Our backpacks were cinched. Our water bottles were full. The walking poles were finely calibrated and our hiking boots were threaded, laced, looped, double-knotted and insured by GEICO. Now we just had to leave the hotel room and get over to the trail.

Like they say, there’s always a catch.

We were at the Grand Canyon and had arrived at the moment we had been looking forward to for so long.

Well, no, that’s not exactly true. The moment we had been looking forward to for so long was the moment we’d be finished with the hike and would be drinking a glass of Chardonnay and telling everyone we had hiked the Grand Canyon.

But there was one step before that: the actual hike, which included, apparently, many steps.

We took that first step and headed down into the abyss, immediately winning the Roget’s Thesaurus prize for using the word “abyss” in two consecutive columns.

There were other people in the abyss, though few of them were probably able to spell or define it. These were not, you could see immediately, serious hikers. They did not have technologically proficient backpacks with inflated water bladders like we had that hurt your back so much you forgot about how much your feet and knees were hurting.
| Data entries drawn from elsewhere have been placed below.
-- ==== Sys2Proof/Machine/Rules.lean ====
section
/-! DEFINITION. Decisions of the manual that are functions of a few values: nominal periods, effective sources, the
backlight target, the geometry. They touch no state. -/

namespace Sys2Proof.Machine

/-! ## Feed ports -/

/-- Table 2-1: the nominal period is 1,000,000 div rate; 0 for a port that holds no format. -/
def nominalPeriod (format : Option Format) : Nat :=
  match format with
  | none => 0
  | some f => 1000000 / f.rate

/-- R19: ten times the difference, without sign, is no greater than the nominal period. -/
def goodPeriod (nominal period : Nat) : Bool :=
  decide (10 * ((period : Int) - (nominal : Int)).natAbs ≤ nominal)

/-- R23, R25: the record of a port that waits for its first frame start. -/
def Port.cleared (p : Port) : Port :=
  { p with lock := .noSignal, lastStamp := none, good := 0, bad := 0, watch := none }

def Fdp.port (f : Fdp) : Feed → Port
  | .uif => f.uif
  | .ff1 => f.ff1
  | .ff2 => f.ff2
  | .cam => f.cam

def Fdp.setPort (f : Fdp) (i : Feed) (p : Port) : Fdp :=
  match i with
  | .uif => { f with uif := p }
  | .ff1 => { f with ff1 := p }
  | .ff2 => { f with ff2 := p }
  | .cam => { f with cam := p }

/-! ## Sources -/

def Source.feed : Source → Option Feed
  | .black => none
  | .uif => some .uif
  | .ff1 => some .ff1
  | .ff2 => some .ff2
  | .cam => some .cam

def Source.isFilm : Source → Bool
  | .ff1 => true
  | .ff2 => true
  | _ => false

/-- R102: the front row's effective source and cause, the first of four that holds. -/
def frontSource (rvcOff preview filmLock : Bool) (routed : Source) : Source × RouteCause :=
  if !rvcOff then (.cam, .reverse)
  else if preview then (.cam, .preview)
  else if routed.isFilm && filmLock then (.uif, .filmLock)
  else (routed, .route)

/-- Table 3-2: the front view demanded for a state and held view. -/
def frontViewOf (state : RvcState) (heldView : HeldView) : FrontView :=
  match state with
  | .off => .none
  | .cueing => .cue
  | .live => .picture
  | .held => if heldView = .fault then .fault else .picture
  | .fault => .fault

/-- R105: the front row's shown banner, 0 for none. -/
def frontBanner (view : FrontView) (rvcOff hostBanner : Bool) : Nat :=
  match view with
  | .cue => 1
  | .fault => 2
  | _ => if rvcOff && hostBanner then 4 else 0

/-- R106: a rear row's shown banner, 0 for none. -/
def rearBanner (streaming feedUnlocked hostBanner : Bool) : Nat :=
  if streaming && feedUnlocked then 3 else if hostBanner then 4 else 0

/-- R97: the period of an output in microseconds. -/
def outputPeriod (refresh : Nat) : Nat := 1000000 / refresh

def evenDown (n : Nat) : Nat := n - n % 2

/-- R109: the display geometry of a source of size ws × hs in an output of size wo × ho; without a source size (BLACK) it
is the whole output. -/
def geometryOf (source : Option (Nat × Nat)) (wo ho : Nat) : Geometry :=
  match source with
  | none => ⟨0, 0, wo, ho⟩
  | some (ws, hs) =>
    if wo * hs ≤ ws * ho then
      let h := evenDown (hs * wo / ws)
      ⟨0, evenDown ((ho - h) / 2), wo, h⟩
    else
      let w := evenDown (ws * ho / hs)
      ⟨evenDown ((wo - w) / 2), 0, w, ho⟩

/-! ## Seat control -/

/-- R145: the base, by policy. -/
def backlightBase (policy : BacklightPolicy) (threshold dimmer : Nat) (ambient : Option Nat) : Int :=
  match policy, ambient with
  | _, none => dimmer
  | .vehicle, some _ => dimmer
  | .screen, some a => a
  | .adaptive, some a => max (a : Int) ((dimmer : Int) - threshold)

/-- R145: the base plus 5 times the offset, clamped to 5 to 100. -/
def backlightTarget (policy : BacklightPolicy) (threshold dimmer : Nat) (ambient : Option Nat) (offset : Int) : Nat :=
  (clampInt 5 100 (backlightBase policy threshold dimmer ambient + 5 * offset)).toNat

def SeatRec.targetNow (r : SeatRec) (dimmer : Nat) : Nat :=
  backlightTarget r.policy r.threshold dimmer r.ambient r.offset

/-! ## Park beep -/

/-- R158: the record is wanted while reverse view is not OFF and a fresh distance is below the far limit. -/
def parkActive (rvcOff fresh : Bool) (distance : Option Nat) (farLimit : Nat) : Bool :=
  match distance with
  | none => false
  | some d => !rvcOff && fresh && decide (d < farLimit)

/-- R159: the silent gap in ms after a beep of `onTime` ms at distance d. -/
def parkGapOf (d onTime : Nat) : Nat :=
  if d ≤ 300 then 0 else (150 + (d - 300) * 650 / 1200) - onTime

end Sys2Proof.Machine
end

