-- ==== Sys2Proof/Machine/Audio.lean ====
section
/-! DEFINITION. The audio of the three zones (R160, R161): the terms of each zone's mix with their gains, and one sample of
it. -/

namespace Sys2Proof.Machine

/-- The step a playing chime sounds at a moment, none between the tone of a park beep and the next beep (R152, R159). -/
def Chu.soundingStep (c : Chu) (now : Stamp) (p : Playing) : Option Step :=
  let st := (c.pattern p.chime.pattern).stepAt p.stepIndex
  if st.freq = 0 then none
  else if p.chime.origin = .park && reached now p.toneEnds then none
  else some st

/-- The step heard in the zones that satisfy `hears`: no two playing chimes share a zone (R152). -/
def Chu.heard (c : Chu) (now : Stamp) (hears : ZoneSet → Bool) : Option Step :=
  match c.voice1, c.voice2 with
  | some p, q =>
    if hears p.chime.zones then c.soundingStep now p
    else match q with
      | some p2 => if hears p2.chime.zones then c.soundingStep now p2 else none
      | none => none
  | none, some p2 => if hears p2.chime.zones then c.soundingStep now p2 else none
  | none, none => none

/-- A tone with its gain in decibels. -/
structure Tone where
  freq : Nat
  gain : Int
  deriving DecidableEq, Repr

/-- The film of a zone with its gain in decibels. -/
structure Film where
  feed : Feed
  gain : Int
  deriving DecidableEq, Repr

/-- The audio of a rear zone (R161): its film term, its chime term, and whether the link carries it. -/
structure ZoneMix where
  film : Option Film
  chime : Option Tone
  carried : Bool
  deriving DecidableEq, Repr

/-- R161: the film term: at v - 60 dB plus the duck gain; muted at v = 0, silent for BLACK or a port that is not LOCKED. -/
def State.filmTerm (s : State) (i : Seat) : Option Film :=
  let v := (s.seat i).volume
  if v = 0 then none
  else (s.pictureOf (s.rearRow i)).map (fun f => ⟨f, (v : Int) - 60 + (s.chu.duck.get i).gain⟩)

/-- R161: the chime term: at max(v, chime floor) - 60 dB less 2 dB for each unit of the step's level. -/
def State.chimeTerm (s : State) (i : Seat) : Option Tone :=
  (s.chu.heard s.timebase (·.hasRear i)).map (fun st =>
    ⟨st.freq, (max (s.seat i).volume (calChimeFloor s.image) : Nat) - 60 - 2 * st.level⟩)

def State.zoneMix (s : State) (i : Seat) : ZoneMix where
  film := s.filmTerm i
  chime := s.chimeTerm i
  carried := match (s.link i).agreement with
    | none => false
    | some a => decide ((s.link i).state = .streaming) && a.audio

/-- R161: CHIME_OUT carries the chimes of the FRONT zone, at the front chime level less 60 dB less 2 dB for each unit of
the step's level; a level of 0 silences it. -/
def State.chimeOut (s : State) : Option Tone :=
  if s.chu.frontLevel = 0 then none
  else (s.chu.heard s.timebase (·.front)).map (fun st => ⟨st.freq, (s.chu.frontLevel : Int) - 60 - 2 * st.level⟩)

/-- R161: a sum saturated to the 16-bit sample range. -/
def saturate16 (x : Int) : Int := clampInt (-32768) 32767 x

/-- The greatest number up to a bound that satisfies a test, 0 when none does. -/
def greatestUpTo (fits : Nat → Bool) : Nat → Nat
  | 0 => 0
  | n + 1 => if fits (n + 1) then n + 1 else greatestUpTo fits n

/-- R161: the magnitude `k` at most the magnitude `m` at a gain in decibels: k ≤ m · 10^(decibels / 20), in whole numbers. That 20 dB
stand for a factor of 10 is PRESUMED (log entry 43). -/
def withinGain (decibels : Int) (m k : Nat) : Bool := decide (k ^ 20 * 10 ^ (-decibels).toNat ≤ m ^ 20 * 10 ^ decibels.toNat)

/-- R161: a sample at a gain in decibels: the sign is kept, and a product that is no whole number is rounded to one of its two
neighbours, which of them is open (log entry 18). At 0 dB, full scale, it is the sample itself. -/
def atGain (decibels sample : Int) (away : Bool) : Int :=
  let m := sample.natAbs
  let k := greatestUpTo (withinGain decibels m) (m * 10 ^ decibels.toNat)
  let exact := decide (k ^ 20 * 10 ^ (-decibels).toNat = m ^ 20 * 10 ^ decibels.toNat)
  let size := if !exact && away then k + 1 else k
  if sample < 0 then -(size : Int) else size

/-- Sample number `n` of a zone's mix: the two terms, each at its gain, added, and the sum saturated (R161). -/
def ZoneMix.sample (m : ZoneMix) (n : Nat) : Int :=
  let film := m.film.map (fun f => (f.gain, (Config.filmSample f.feed n).toInt))
  let chime := m.chime.map (fun t => (t.gain, (Config.sineSample t.freq n).toInt))
  let term := fun (isFilm : Bool) (x : Option (Int × Int)) =>
    match x with
    | none => 0
    | some (gain, sample) => atGain gain sample (Config.roundsAway isFilm film chime n)
  saturate16 (term true film + term false chime)

end Sys2Proof.Machine
end

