-- ==== Sys2Proof/Machine/Links.lean ====
section
/-! DEFINITION. The rear screen links: messages, bring-up, polling, recovery, detach and re-offer (R74 to R92, R96). -/

namespace Sys2Proof.Machine

/-! ## Messages (R74, Table 11-9) -/

def msgHail : List Byte := message 0x01 []

def msgClaim (index : Nat) : List Byte := message 0x02 (u8 index)

def msgReset : List Byte := message 0x04 []

def Link.send (l : Link) (m : List Byte) : Link := { l with outbox := l.outbox ++ [m] }

/-- The command kind and value bytes 1 to 3 of a POLL (Table 11-9). -/
def CommandKind.pollBytes : CommandKind → List Byte
  | .backlight v => u8 1 ++ u8 v ++ [0, 0]
  | .panelPower on => u8 2 ++ flag on ++ [0, 0]
  | .raw code b1 b2 => u8 3 ++ [code, b1, b2]

def bit (b : Bool) (weight : Nat) : Nat := if b then weight else 0

/-- R83: the body of a POLL: the head command's toggle, kind and value, or the link's command toggle with kind NONE. -/
def pollBody (l : Link) (video : Bool) : List Byte :=
  let toggle := match l.queue with
    | [] => l.commandToggle
    | c :: _ => c.toggle
  let command := match l.queue with
    | [] => [0, 0, 0, 0]
    | c :: _ => c.kind.pollBytes
  let audio := match l.agreement with
    | none => false
    | some a => a.audio
  u8 (bit toggle 1 + bit l.keyAck 2 + bit audio 4 + bit video 8) ++ command

/-- R83: the head command's try count is increased by 1. -/
def Link.countTry (l : Link) : Link :=
  match l.queue with
  | [] => l
  | c :: rest => { l with queue := { c with tries := c.tries + 1 } :: rest }

/-- R83: a POLL is sent, status since poll becomes no, and the poll timer starts for 10 ms. -/
def Link.poll (l : Link) (now : Stamp) (video : Bool) : Link :=
  { (l.countTry).send (message 0x03 (pollBody l video)) with statusSincePoll := false, pollTimer := some (afterMs now 10) }

/-! ## Changes of state (R75) -/

/-- R75: the LINK notice of a change of state. -/
def State.postLink (s : State) (i : Seat) : State :=
  s.post (seatNo i) (.link (s.link i).state (s.link i).reason)

/-- R89 steps 1 and 3 to 5: what every fall-back clears in the link record. -/
def Link.cleared (l : Link) : Link :=
  { l with agreement := none, claimed := none, hailTimer := none, claimTimer := none, pollTimer := none, queue := [],
           commandToggle := false, keyAck := false, misses := 0, statusSincePoll := false, partnerLocked := false,
           ambient := none }

/-- R75, R89 step 5: what a fall-back of a link that held `before` hands to the neighbours: the ambient level NONE, and,
after an exit from STREAMING, the stop of the rear row and the loss of the screen; then the release of the held key. -/
def State.fellBack (s : State) (i : Seat) (before : Link) (quiet : Bool) : State :=
  let s := if before.ambient.isSome then s.takeAmbient i none else s
  let s := if before.state = .streaming then (s.stopRear i).screenLost i quiet else s
  s.linkFellBack i quiet
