-- ==== Sys2Proof/Machine/Feeds.lean ====
section
/-! DEFINITION. The lock machine of the feed ports (R19 to R22) and FEED FORMAT (R24). -/

namespace Sys2Proof.Machine

/-- R22, R40, R41: a port's lock state has become `after`: it is handed on, and for CAM the controller is told when it
becomes LOCKED and when it leaves LOCKED. The blocks' order, which R22 leaves open, is compositor, guide line engine,
controller (DESIGN CHOICE, log entry 13): a GUIDE notice of a set installed on the loss of the lock stands ahead of the REVERSE
notice. -/
def State.handLock (s : State) (f : Feed) (before after : Lock) : State :=
  if before = after then s
  else
    let s := s.lockChanged f after
    if f ≠ .cam then s
    else if after = .locked then s.camLocked
    else if before = .locked then s.camLeft
    else s

/-- R19: the judgement of the period that ends at a frame start; none when the port has no last stamp. -/
def Port.periodGood (p : Port) (now : Stamp) : Option Bool :=
  p.lastStamp.map (fun st => goodPeriod (nominalPeriod p.format) (now - st).toNat)

/-- R21: the expiry of a frame watch that starts now: 3 nominal periods later. -/
def Port.watchFrom (p : Port) (now : Stamp) : Option Stamp := some (afterUs now (3 * nominalPeriod p.format))

/-- R19, R20, R21: the record of an enabled port after a frame start. -/
def Port.framed (p : Port) (now : Stamp) : Port :=
  let q := { p with lastStamp := some now, watch := p.watchFrom now }
  match p.lock, p.periodGood now with
  | .noSignal, _ => { q with lock := .acquiring, good := 0, bad := 0 }
  | .lost, _ => { q with lock := .acquiring, good := 0, bad := 0 }
  | .acquiring, some true =>
    if 4 ≤ p.good + 1 then { q with lock := .locked, good := p.good + 1, bad := 0 } else { q with good := p.good + 1 }
  | .acquiring, some false => { q with good := 0 }
  | .locked, some true => { q with bad := 0 }
  | .locked, some false =>
    if 3 ≤ p.bad + 1 then { q with lock := .acquiring, good := 0, bad := p.bad + 1 } else { q with bad := p.bad + 1 }
  | .acquiring, none => q
  | .locked, none => q

/-- R19 to R22: a frame start at a port; a disabled port does not take it. -/
def State.frameStart (s : State) (f : Feed) : State :=
  let p := s.port f
  if p.enabled then
    let q := p.framed s.timebase
    let s := (s.setPort f q).handLock f p.lock q.lock
    if f = .cam then s.frameToGuide q.lock else s
  else s

/-- R21: where the expiry of the frame watch takes a lock state. -/
def Lock.afterWatch : Lock → Lock
  | .locked => .lost
  | .acquiring => .noSignal
  | .noSignal => .noSignal
  | .lost => .lost

/-- R21: the frame watch of a port expires. -/
def State.frameWatchExpired (s : State) (f : Feed) : State :=
  let p := s.port f
  if expired s.timebase p.watch then
    (s.setPort f { p.cleared with lock := p.lock.afterWatch }).handLock f p.lock p.lock.afterWatch
  else s

/-! ## FEED FORMAT (R24) -/

/-- R24: the port a FEED FORMAT may name. -/
def formatFeed : Nat → Option Feed
  | 1 => some .uif
  | 2 => some .ff1
  | 3 => some .ff2
  | _ => none

/-- R24: the record of a port that takes a new format. -/
def Port.reformed (p : Port) (fmt : Format) (now : Stamp) : Port :=
  let q := { p with format := some fmt }
  match p.lock with
  | .locked => { q with lock := .acquiring, good := 0, bad := 0, watch := q.watchFrom now }
  | .acquiring => { q with good := 0, watch := q.watchFrom now }
  | .noSignal => q
  | .lost => q

/-- R24: the owner of FEED FORMAT. -/
def ownFeedFormat : Owner := fun p s =>
  match formatFeed (byteAt p 0) with
  | none => (s, refuse .badValue)
  | some f =>
    let w := u16At p 1
    let h := u16At p 3
    let r := byteAt p 5
    if w < 320 ∨ 1920 < w then (s, refuse .badValue)
    else if h < 240 ∨ 1080 < h then (s, refuse .badValue)
    else if r < 24 ∨ 60 < r then (s, refuse .badValue)
    else
      let port := s.port f
      let q := port.reformed ⟨w, h, r⟩ s.timebase
      ((s.setPort f q).handLock f port.lock q.lock, ok [])

/-- FRAME_START (R19, R20). -/
def execFrameStart (t : Stamp) (feed : Feed) (s : State) : Host.Outcome State Fault Refusal :=
  s.happens t (fun s => s.frameStart feed)

/-- FRAME_WATCH_EXPIRY (R21). -/
def execFrameWatchExpiry (t : Stamp) (feed : Feed) (s : State) : Host.Outcome State Fault Refusal :=
  s.happens t (fun s => s.frameWatchExpired feed)

/-- FEED_FORMAT (R24). -/
def execFeedFormat (t : Stamp) (s : State) : Host.Outcome State Fault Refusal :=
  s.request t 0x11 (lengthIs 6) false ownFeedFormat

end Sys2Proof.Machine
end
But as we descended, these dilettante hikers turned back, heeding the call of the lonesome Chardonnay, particular to that region of Arizona. Or maybe they knew something.

We continued on.

The trail wound around, back and forth, back and forth, switchback after switchback, down and further down. It was getting hot but not once did we see a frozen yogurt stand.

Of course, we did not need one. We were carrying our own.

We had brought enough snacks for the entire population of the state and any New Mexicans, too, if they were visiting. In addition to the frozen yogurt, we had an assortment of chips, including chocolate and silicon. We had three varieties of trail mix, in case the trail needed something to eat.

After hiking for what seemed like hours — and which, in fact, was hours — we came to a rest house on the trail. It seemed like a good place to rest.

At the rest house, we gathered up our strength, which was scattered, exhausted, on the side of the trail among the sagebrush and pinyon pines, and began hiking up.

After hiking up for what seemed like hours — but which, in fact, was minutes — we determined that hiking up was far more challenging than hiking down. We decided to take the elevator, but found out it didn’t stop at our floor.

We kept going. A guy in sneakers, going uphill, running fast, passed us. We were not amused.

Several hours later, breathing heavily, we emerged at the rim of the Grand Canyon, having ascended thousands of feet, accomplished and proud, creaky and exhausted.

We headed directly for the next bottle of Chardonnay.